Now I'll see what happens when corruption refuses to accept its limits. When a construct made from death's touch aspires to life's pinnacle. When a puppet becomes the puppetmaster.

The game continues. The pieces move. The outcome approaches.

And I'm exactly where I need to be to control it all.

Somewhere far beneath the village, in a crater sealed and forbidden, Anant continued sleeping. The Eight Primordial Gates continued purging corruption. Mother Nature continued her vigil. And reality itself continued bending around a being so powerful that even gods acknowledged his supremacy.

Unaware of the schemes above. Unconcerned with human conflicts. Indifferent to clan politics and village fractures and the corruption spreading through bloodlines he'd never met.

Sleeping. Healing. Preparing.

And in thirty to fifty years—when the last trace of crimson poison was purged, when the Eighth Gate finally opened completely, when divine consciousness fully returned—he would wake.

And render judgment.

Whether humanity's cooperation outweighed their conflicts. Whether their attempts at protection outweighed their tendencies toward consumption.

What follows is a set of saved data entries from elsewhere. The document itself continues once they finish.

-- ==== Sys2Proof/Machine/Ops.lean ====
section
/-! DEFINITION. Named operations over registers and harts, and the taking of a trap, a freeze, an interrupt and the return (16
R321 to R323, R336; 04 R93). -/

namespace Sys2Proof.Machine

/-- What every meaning answers. -/
abbrev Result := Host.Outcome State Fault Refusal

/-! ## Numbers of harts, cores and dies -/

def dieOfCore (c : Nat) : Nat := c / 64
def coreIndex (c : Nat) : Nat := c % 64
def coreOfHart (h : Nat) : Nat := h / 8
def dieOfHart (h : Nat) : Nat := h / 512
def hartIndex (h : Nat) : Nat := h % 8
def coreOf (die core : Nat) : Nat := die * 64 + core

/-- A core that exists on the part and is usable (R350, R351). -/
def Part.hasCore (p : Part) (c : Nat) : Bool :=
  dieOfCore c < 4 && p.present.getD (dieOfCore c) false && (p.coreMask.getD (dieOfCore c) 0).testBit (coreIndex c)
    && coreIndex c < 48

/-- A set bit of a register. -/
def bit (w : Word) (k : Nat) : Bool := w.getLsbD k

/-- Bits [hi:lo] of a register as a number (R5). -/
def field (w : Word) (hi lo : Nat) : Nat := bits w.toNat hi lo

/-- A number as a register value. -/
def word (n : Nat) : Word := BitVec.ofNat 64 n

/-- The address that a field of bits [56:k] names (R168). -/
def sext57 (w : Word) : Word := (w.setWidth 57).signExtend 64

/-- Bits [63:57] equal bit 56 (R72, R168). -/
def canonical (w : Word) : Bool := sext57 w = w

/-- The field [56:k] that holds an address. -/
def addrField (k : Nat) (w : Word) : Word := word (w.toNat % 2 ^ 57 / 2 ^ k * 2 ^ k)

/-! ## Parts of the state by number -/

def State.hartAt (s : State) (n : Nat) : Hart := SMap.get Hart.reset s.harts n
def State.setHartAt (s : State) (n : Nat) (h : Hart) : State := { s with harts := SMap.set Hart.reset s.harts n h }
def State.onHartAt (s : State) (n : Nat) (f : Hart → Hart) : State := s.setHartAt n (f (s.hartAt n))

/-- The hart the step acts for. -/
def State.hart (s : State) : Hart := s.hartAt s.cur
def State.onHart (s : State) (f : Hart → Hart) : State := s.onHartAt s.cur f

def State.coreAt (s : State) (n : Nat) : Core := SMap.get Core.reset s.cores n
def State.onCoreAt (s : State) (n : Nat) (f : Core → Core) : State :=
  { s with cores := SMap.set Core.reset s.cores n (f (s.coreAt n)) }

/-- The core of the hart the step acts for. -/
def State.coreNum (s : State) : Nat := coreOfHart s.cur
def State.core (s : State) : Core := s.coreAt s.coreNum
def State.onCore (s : State) (f : Core → Core) : State := s.onCoreAt s.coreNum f

def State.dieAt (s : State) (n : Nat) : Die := SMap.get Die.reset s.dies n
def State.onDieAt (s : State) (n : Nat) (f : Die → Die) : State :=
  { s with dies := SMap.set Die.reset s.dies n (f (s.dieAt n)) }

/-- A die is live: present and not fenced (R131, R351, R352). -/
def State.live (s : State) (die : Nat) : Bool := die < 4 && s.part.present.getD die false && !(s.dieAt die).fenced

/-- The master distributor's die: the lowest live one (R141). -/
def State.master (s : State) : Nat := ((List.range 4).find? s.live).getD 0

/-- A fresh name for a gang or a command. -/
def State.fresh (s : State) : Nat × State := (s.uid, { s with uid := s.uid + 1 })

/-! ## Registers of a hart -/

/-- A scalar register; s0 reads as zero (R7). -/
def Hart.sreg (h : Hart) (r : SReg) : Word := if r = 0 then 0 else SMap.get 0 h.s r.toNat

/-- A scalar register written; a write to s0 is discarded (R7, R71). A write ends a register's parity error (log 44). -/
def Hart.setS (h : Hart) (r : SReg) (x : Word) : Hart :=
  if r = 0 then h else { h with s := SMap.set 0 h.s r.toNat x, sParity := h.sParity.filter (· ≠ r.toNat) }

def Hart.vreg (h : Hart) (r : Nat) : VWord := SMap.get 0 h.v r
def Hart.setV (h : Hart) (r : Nat) (x : VWord) : Hart := { h with v := SMap.set 0 h.v r x }

/-- Lanes of width w of a vector register have been written: a slice of 256 bits whose lanes they all are holds no parity error any more, nor the
XOR slice where they are all the register's (R335; log 44). -/
def Hart.refill (h : Hart) (r w : Nat) (ks : List Nat) : Hart :=
  let whole := fun (k : Nat) => (List.range (256 / w)).all (fun j => ks.contains (k * (256 / w) + j))
  if h.vParity = [] then h
  else { h with vParity := h.vParity.filter (fun p => !(p.1 = r && (if p.2 < 8 then whole p.2 else (List.range 8).all whole))) }

def Hart.tag (h : Hart) (r : Nat) : Tag := SMap.get .untyped h.tags r
def Hart.setTag (h : Hart) (r : Nat) (t : Tag) : Hart := { h with tags := SMap.set .untyped h.tags r t }

def Hart.preg (h : Hart) (r : PReg) : PWord := SMap.get 0 h.p r.toNat
def Hart.setP (h : Hart) (r : PReg) (x : PWord) : Hart := 
  { h with p := SMap.set 0 h.p r.toNat x, pParity := h.pParity.filter (· ≠ r.toNat) }

/-! ## MODE, VL and STATUS (R15, R17, R23) -/

def Hart.guard (h : Hart) : Nat := field h.mode 5 0
def Hart.pol (h : Hart) : Bool := bit h.mode 6
def Hart.sat (h : Hart) : Bool := bit h.mode 11
def Hart.ftz (h : Hart) : Bool := bit h.mode 12

/-- MODE.RND (R15); codes 5 to 7 are never written (R12). -/
def Hart.rnd (h : Hart) : Rnd :=
  match field h.mode 10 8 with
  | 1 => .rtz | 2 => .rdn | 3 => .rup | 4 => .rna | _ => .rne

/-- The arithmetic settings of MODE. -/
def Hart.arith (h : Hart) : Arith := ⟨h.rnd, h.sat, h.ftz⟩

/-- VL.VL, the elements of a row (R17). -/
def Hart.vlen (h : Hart) : Nat := field h.vl 9 0
/-- VL.VW, the width code (R17). -/
def Hart.vwCode (h : Hart) : Nat := field h.vl 13 12
/-- The element width VW gives an untyped register (R17, R98). -/
def Hart.vwBits (h : Hart) : Nat := 4 * 2 ^ h.vwCode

Whether beings given Ōtsutsuki power had used it to become protectors or harvesters.

The answer would determine everything.

But for now, in this moment, the question remained open.

And the choices being made—by Hashirama and Madara, by Izuna and Black Zetsu, by every shinobi in every clan—would accumulate into an answer that none of them could predict.

The stage was set. The actors positioned. The corruption spreading.

All that remained was watching how it unfolded.

[END OF CHAPTER TEN]

The trap is completely sprung. Black Zetsu has successfully poisoned Madara's mind through the altered Naka Shrine tablet, presenting lies (Kaguya rivaling Anant, Ōtsutsuki being heroes, Devas being villains) so intermingled with truth (Senju-Uchiha brotherhood, Mother Nature's blessing/curse, Rinnegan requiring bloodline fusion) that separating them becomes impossible. The confrontation at Hokage Tower fractured relationships irreparably—Hashirama's overwhelming power display proved Madara's jealousy justified while simultaneously showing why equality is impossible. Izuna's public demand for Hokage consideration created political crisis witnessed by dozens, ensuring word spreads and divisions deepen. Madara now believes acquiring Senju chakra is necessary for survival, though he hasn't committed to the method yet. Black Zetsu celebrates his freedom from Isshiki's control and his evolution into an independent force shaping history. The village sits on the knife's edge between cooperation and civil war, with every conversation, every decision, every moment pushing closer to inevitable conflict. And through it all, Anant sleeps, Mother Nature watches with indifference to human struggles, and judgment day approaches faster than anyone realizes.